In 2000 there were 409 persons (or 14.1% of the population) who were living alone in a private dwelling. There were 815 (or 28.1%) persons who were part of a couple (married or otherwise committed) without children, and 1,456 (or 50.2%) who were part of a couple with children. There were 144 (or 5.0%) people who lived in single parent home, while there are 25 persons who were adult children living with one or both parents, 9 persons who lived in a household made up of relatives, 22 who lived household made up of unrelated persons, and 19 who are either institutionalized or live in another type of collective housing.

In the 2007 federal election the most popular party was the SVP which received 36.1% of the vote. The next three most popular parties were the CVP (25%), the SP (16.1%) and the FDP (9.8%).

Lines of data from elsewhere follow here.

/-- The analog registers as the cut leaves them before conversion: codes taken, LINK_SKIP counted, and BAD where a loop supply is not on or the
sense path is open. -/
def M.cutAw (s : M) : M :=
  let s := foldNat 2 s fun s w => if (s.awGet w).lastBad then s.bump (F.awLinkSkips w) 65535 1 else s
  foldNat 16 s fun s n =>
    let f := s.aioFunc n
    let c := s.aioGet n
    let s := s.updAio n fun c => { c with raw := c.cutCode s.aon.now }
    s.setB (F.aioStatBad n) ((f == 1 && !(c.supplyOn && (s.drives || s.role == 1))) || (f == 2 && !(s.drives || s.role == 1)))

/-- AIO_STAT of a module that does not drive the field, for its host (R263, R270): open sense paths and output stages switched off. -/
def M.showIdleAio (s : M) : M :=
  foldNat 16 s fun s n =>
    let s := [F.aioStatCurrentUa n, F.aioStatLimit n, F.aioStatNe43Low n, F.aioStatNe43High n].foldl (init := s) fun s k => s.setN k 0
    s.setB (F.aioStatBad n) (s.aioFunc n != 3 || s.awDead (n / 8))

/-- The raw codes of the manifest: none for a channel that is off or whose wellhead is dead. -/
def M.rawCodes (s : M) : List (Nat × Nat) :=
  (List.range 16).filterMap fun n => if s.aioFunc n = 0 || s.awDead (n / 8) then none else some (n, (s.aioGet n).raw)

/-- i of R256: a raw code in mA. -/
def codeCurrent (raw : Nat) : Word := realMul (realOfInt raw) 0x38D1B717#32

/-- Points of a characteristic table that rise (R256). -/
def tablePoints (f : Tab Word) (n : Nat) : Nat :=
  let x (p : Nat) : Word := getField f (F.aioTabX n p)
  let top := (getField f (F.aioCharTabCount n)).toNat
  (List.range 31).foldl (init := 1) fun m i => if m = i + 1 ∧ m < top ∧ realLt (x (m - 1)) (x m) then m + 1 else m

/-- The table characteristic (R256): the value and LIMIT. -/
def tableValue (f : Tab Word) (n : Nat) (i : Word) : Word × Bool :=
  let x (p : Nat) : Word := getField f (F.aioTabX n p)
  let y (p : Nat) : Word := getField f (F.aioTabY n p)
  let m := tablePoints f n
  if realLe i (x 0) then (y 0, realLt i (x 0))
  else if realLe (x (m - 1)) i then (y (m - 1), realLt (x (m - 1)) i)
  else
    let p := (List.range (m - 1)).foldl (init := 0) fun p j => if realLe (x j) i then j else p
    let g := realDiv (realSub i (x p)) (realSub (x (p + 1)) (x p))
    (realAdd (y p) (realMul g (realSub (y (p + 1)) (y p))), false)

/-- The engineering value of a current (R256): the value and whether the table sets LIMIT. -/
def engineering (f : Tab Word) (n : Nat) (i : Word) : Word × Bool :=
  let lo := getField f (F.aioEuLo n)
  let span (g : Word) : Word := realAdd lo (realMul g (realSub (getField f (F.aioEuHi n)) lo))
  let x := realMul (realSub i 0x40800000#32) 0x3D800000#32
  match (getField f (F.aioCfgChar n)).toNat with
  | 0 => (span x, false)
  | 1 =>
    let c := realMul (realOfInt (getField f (F.aioCharCutoffPermil n)).toNat) 0x3A83126F#32
    (span (if realLt x c then 0#32 else realSqrt x), false)
  | _ => tableValue f n i

/-- NE 43 (R257): the band of a current: 0 below 3.6 mA, 1 to 3.8, 2 to 20.5, 3 to 21.0, 4 above. -/
def ne43Band (i : Word) : Nat :=
  if realLt i 0x40666666#32 then 0 else if realLt i 0x40733333#32 then 1 else if realLe i 0x41A40000#32 then 2
  else if realLe i 0x41A80000#32 then 3 else 4

/-- N of R257. -/
def ne43Count (f : Tab Word) (n : Nat) : Nat :=
  let tb := max 1 (getField f F.stkPeriodTbUs).toNat
  max 1 (((getField f (F.aioCharNe43Ms n)).toNat * 1000 + tb - 1) / tb)

/-- What the conversion of a snapshot builds: registers, channels with their counts and codes, and the value words of the channels. -/
structure AioCut where
  f : Tab Word
  chans : Tab AioChan
  values : Tab Word

/-- A register flag in a field table. -/
def flagSet (f : Tab Word) (k : Nat) (b : Bool) : Tab Word := setField f k (boolWord b)

/-- An input channel converted (R256, R257). Its counts begin anew with the first snapshot after a supply switch-on, in both modules of a pair. -/
def convertInput (a : AioCut) (n raw : Nat) : AioCut :=
  let f := a.f
  let c := a.chans.get AioChan.start n
  let on (k : Nat) : Bool := getField f k != 0#32
  let i := codeCurrent raw
  let ne := on (F.aioCfgNe43En n)
  let band := if ne then ne43Band i else 2
  let used := if band < 2 then 0x40733333#32 else if band > 2 then 0x41A40000#32 else i
  let e := engineering f n used
  let off := on (F.aioStatBad n)
  let anew := c.off && !off
  let low := if band = 0 then (if anew then 0 else c.low) + 1 else 0
  let high := if band = 4 then (if anew then 0 else c.high) + 1 else 0
  let need := ne43Count f n
  let isLow := band != 2 && (c.isLow || decide (low ≥ need))
  let isHigh := band != 2 && (c.isHigh || decide (high ≥ need))
  let f := flagSet f (F.aioStatLimit n) (band != 2 || e.2 || (!ne && raw == 262143))
  let f := flagSet (flagSet f (F.aioStatNe43Low n) isLow) (F.aioStatNe43High n) isHigh
  let f := flagSet f (F.aioStatBad n) (off || isLow || isHigh || on (F.aioStatSupplyShort n) || on (F.awStatRefFault (n / 8)))
  { f := setField f (F.aioStatCurrentUa n) (word (raw / 10))
    chans := a.chans.set AioChan.start n { c with raw := raw, low := low, high := high, isLow := isLow, isHigh := isHigh, off := off }
    values := a.values.set 0#32 n e.1 }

In Steinach about 72.3% of the population (between age 25–64) have completed either non-mandatory upper secondary education or additional higher education (either university or a Fachhochschule). Out of the total population in Steinach, As of 2000, the highest education level completed by 663 people (22.9% of the population) was Primary, while 1,172 (40.4%) have completed their secondary education, 304 (10.5%) have attended a Tertiary school, and 107 (3.7%) are not in school. The remainder did not answer this question.

==Economy==
As of In 2007 2007, Steinach had an unemployment rate of 1.79%. As of 2005, there were 69 people employed in the primary economic sector and about 24 businesses involved in this sector. 1,273 people are employed in the secondary sector and there are 47 businesses in this sector. 309 people are employed in the tertiary sector, with 81 businesses in this sector. As of October 2009 the average unemployment rate was 3.2%. There were 140 businesses in the municipality of which 43 were involved in the secondary sector of the economy while 75 were involved in the third. As of 2000 there were 459 residents who worked in the municipality, while 1,090 residents worked outside Steinach and 1,042 people commuted into the municipality for work.

==Religion==
From the 2000 census, 1,462 or 50.4% are Roman Catholic, while 760 or 26.2% belonged to the Swiss Reformed Church. Of the rest of the population, there are 2 individuals (or about 0.07% of the population) who belong to the Christian Catholic faith, there are 87 individuals (or about 3.00% of the population) who belong to the Orthodox Church, and there are 86 individuals (or about 2.97% of the population) who belong to another Christian church. There are 136 (or about 4.69% of the population) who are Islamic. There are 6 individuals (or about 0.21% of the population) who belong to another church (not listed on the census), 274 (or about 9.45% of the population) belong to no church, are agnostic or atheist, and 86 individuals (or about 2.97% of the population) did not answer the question.

==Sights==
The Schlosslandschaft Rorschach / Alter Rhein, a number of castles in a region along the Rhine river, is designated as part of the Inventory of Swiss Heritage Sites. The Schlosslandschaft is shared between Berg, Goldach, Mörschwil, Rheineck, Rorschacherberg, St. Margrethen, Steinach, Thal and Tübach.